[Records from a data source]
★ ★ ★ ★ ★ ★ ★

-- ==== Sys2Proof/Laws/Ops.lean ====
section
/-! SUPPORT. What the shared operations do: placing reports, handing a flow back, answering a request. -/

namespace Sys2Proof.Machine

/-! ## Reports on the ports (10/R176) -/

theorem dropNonAlarm_length {rs out : List Report} (h : dropNonAlarm rs = some out) : out.length + 1 = rs.length := by
  induction rs generalizing out with
  | nil => simp [dropNonAlarm] at h
  | cons r rest ih =>
    simp only [dropNonAlarm] at h
    split at h
    · cases hd : dropNonAlarm rest with
      | none => simp [hd] at h
      | some x =>
        simp only [hd, Option.map_some, Option.some.injEq] at h
        subst h
        simpa using ih hd
    · simp only [Option.some.injEq] at h
      subst h
      simp

/-- A queue that is within its bound stays within it. -/
theorem queue_bounded {k : PortRec} {r : Report} (h : k.reports.length ≤ Config.maxReports) :
    (k.queue r).reports.length ≤ Config.maxReports := by
  unfold PortRec.queue
  split
  · simp; omega
  · split
    · exact h
    · split
      · next hd => have := dropNonAlarm_length hd; simp; omega
      · exact h

theorem queue_sameLine (k : PortRec) (r : Report) : SameLine k (k.queue r) := by
  unfold PortRec.queue SameLine
  (repeat' split) <;> simp

theorem SameLine.refl (k : PortRec) : SameLine k k := by simp [SameLine]

theorem SameLine.trans {i j k : PortRec} (a : SameLine i j) (b : SameLine j k) : SameLine i k := by
  simp only [SameLine] at *
  grind

/-- One report changes nothing of the lines but the reports that wait. -/
theorem place_keeps (l : Link) (r : Report) :
    SameLine l.console (l.place r).console ∧ SameLine l.network (l.place r).network
      ∧ (l.place r).store = l.store ∧ (l.place r).restartDue = l.restartDue
      ∧ (l.place r).settingsDefaulted = l.settingsDefaulted ∧ (l.place r).retainedLost = l.retainedLost := by
  refine ⟨?_, ?_, rfl, rfl, rfl, rfl⟩ <;>
  · simp only [Link.place]
    split
    · exact queue_sameLine _ _
    · exact SameLine.refl _

theorem placeAll_keeps (rs : List Report) (l : Link) :
    SameLine l.console (l.placeAll rs).console ∧ SameLine l.network (l.placeAll rs).network
      ∧ (l.placeAll rs).store = l.store ∧ (l.placeAll rs).restartDue = l.restartDue
      ∧ (l.placeAll rs).settingsDefaulted = l.settingsDefaulted ∧ (l.placeAll rs).retainedLost = l.retainedLost := by
  induction rs generalizing l with
  | nil => exact ⟨SameLine.refl _, SameLine.refl _, rfl, rfl, rfl, rfl⟩
  | cons r rest ih =>
    have a := place_keeps l r
    have b := ih (l.place r)
    simp only [Link.placeAll, List.foldl_cons] at b ⊢
    exact ⟨a.1.trans b.1, a.2.1.trans b.2.1, b.2.2.1.trans a.2.2.1, b.2.2.2.1.trans a.2.2.2.1,
      b.2.2.2.2.1.trans a.2.2.2.2.1, b.2.2.2.2.2.trans a.2.2.2.2.2⟩

/-- The lines of a port after reports were placed. -/
theorem placeAll_port (rs : List Report) (l : Link) (p : Port) : SameLine (l.port p) ((l.placeAll rs).port p) := by
  cases p
  · exact (placeAll_keeps rs l).1
  · exact (placeAll_keeps rs l).2.1

theorem place_bounded {l : Link} (r : Report) (h : l.console.bounded ∧ l.network.bounded) :
    (l.place r).console.bounded ∧ (l.place r).network.bounded := by
  have one (k : PortRec) (hk : k.bounded) : (k.queue r).bounded := by
    have e := queue_sameLine k r
    exact ⟨e.2.2.1 ▸ hk.1, e.2.2.2.1 ▸ hk.2.1, queue_bounded hk.2.2⟩
  constructor <;>
  · simp only [Link.place]
    split
    · first | exact one _ h.1 | exact one _ h.2
    · first | exact h.1 | exact h.2

theorem placeAll_bounded {l : Link} (rs : List Report) (h : l.console.bounded ∧ l.network.bounded) :
    (l.placeAll rs).console.bounded ∧ (l.placeAll rs).network.bounded := by
  induction rs generalizing l with
  | nil => exact h
  | cons r rest ih => exact ih (place_bounded r h)

/-! ## The flow handed back -/

theorem sameLink_refl (s : State) : SameLink s s := by simp [SameLink, SameLine]

/-- What a step hands back changes nothing of the supply and the lines but the reports that wait. -/
theorem deliver_sameLink (s : State) (f : Flow) : SameLink s (s.deliver f) := by
  have h := placeAll_keeps f.out s.link
  exact ⟨rfl, rfl, rfl, h.1, h.2.1, h.2.2.1, h.2.2.2.1, h.2.2.2.2.1, h.2.2.2.2.2⟩

theorem conclude_sameLink (s : State) (f : Flow) : SameLink s (s.conclude f) :=
  deliver_sameLink s (settle s.base maxRounds f)

theorem deliver_bounded {s : State} (f : Flow) (h : LinesBounded s) : LinesBounded (s.deliver f) :=
  placeAll_bounded f.out h

theorem conclude_bounded {s : State} (f : Flow) (h : LinesBounded s) : LinesBounded (s.conclude f) :=
  deliver_bounded (settle s.base maxRounds f) h

/-- The replies of a port are those before the step. -/
theorem replies_deliver (s : State) (f : Flow) (p : Port) :
    ((s.deliver f).link.port p).replies = (s.link.port p).replies := (placeAll_port f.out s.link p).2.2.2.1

/-- The replies of a port are those before the step. -/
theorem replies_conclude (s : State) (f : Flow) (p : Port) :
    ((s.conclude f).link.port p).replies = (s.link.port p).replies := replies_deliver s (settle s.base maxRounds f) p

/-! ## Requests (10/R173) -/

/-- A request the port does not take has no effect. -/
theorem serve_not_taken {rq : Rq} {kind required : Nat} {act : State → Answer} {s : State}
    (h : s.takes rq.port = false) : serve rq kind required act s = s := by simp [serve, h]

/-- An admitted request is handed to its block, whose answer joins the reply line. -/
theorem serve_admitted {rq : Rq} {kind required : Nat} {act : State → Answer} {s : State} (h : Admitted s rq required) :
    serve rq kind required act s =
      match (act s).said with
      | some (st, body) => (act s).state.reply rq.port kind rq.tag st body (act s).after
      | none => (act s).state := by
  obtain ⟨a, b, c⟩ := h
  cases e : (act s).said <;> simp [serve, a, Nat.not_lt.mpr b, Nat.not_lt.mpr c, e]

/-- The answer of a block that accepts. -/
theorem serve_accept {rq : Rq} {kind required : Nat} {act : State → Answer} {s t : State} {body : List Byte}
    (h : Admitted s rq required) (e : act s = accept t body) :
    serve rq kind required act s = t.ok rq kind body := by
  simp [serve_admitted h, e, accept, State.ok]

/-- The answer of a block that refuses. -/
theorem serve_refuse {rq : Rq} {kind required : Nat} {act : State → Answer} {s : State} {st : Status} {body : List Byte}
    (h : Admitted s rq required) (e : act s = ⟨s, some (st, body), .nothing⟩) :
    serve rq kind required act s = s.no rq kind st body := by
  simp [serve_admitted h, e, State.no]

/-- A level byte above 2 is refused. -/
theorem serve_bad_level {rq : Rq} {kind required : Nat} {act : State → Answer} {s : State}
    (h : s.takes rq.port = true) (c : 2 < rq.claimed) :
    serve rq kind required act s = s.no rq kind .badField (u1 0) := by
  simp [serve, h, c, State.no]

/-- A level that does not allow the kind is denied. -/
theorem serve_denied {rq : Rq} {kind required : Nat} {act : State → Answer} {s : State}
    (h : s.takes rq.port = true) (c : rq.claimed ≤ 2) (d : required < effectiveLevel s rq) :
    serve rq kind required act s = s.no rq kind .denied [] := by
  simp [serve, h, Nat.not_lt.mpr c, d, State.no]

end Sys2Proof.Machine
end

★ ★ ★ ★ ★ ★ ★

Return every line above in which the string "only" occurs.

### [RESULT]
    simp only [dropNonAlarm] at h
        simp only [hd, Option.map_some, Option.some.injEq] at h
    · simp only [Option.some.injEq] at h
  simp only [SameLine] at *
  · simp only [Link.place]
    simp only [Link.placeAll, List.foldl_cons] at b ⊢
  · simp only [Link.place]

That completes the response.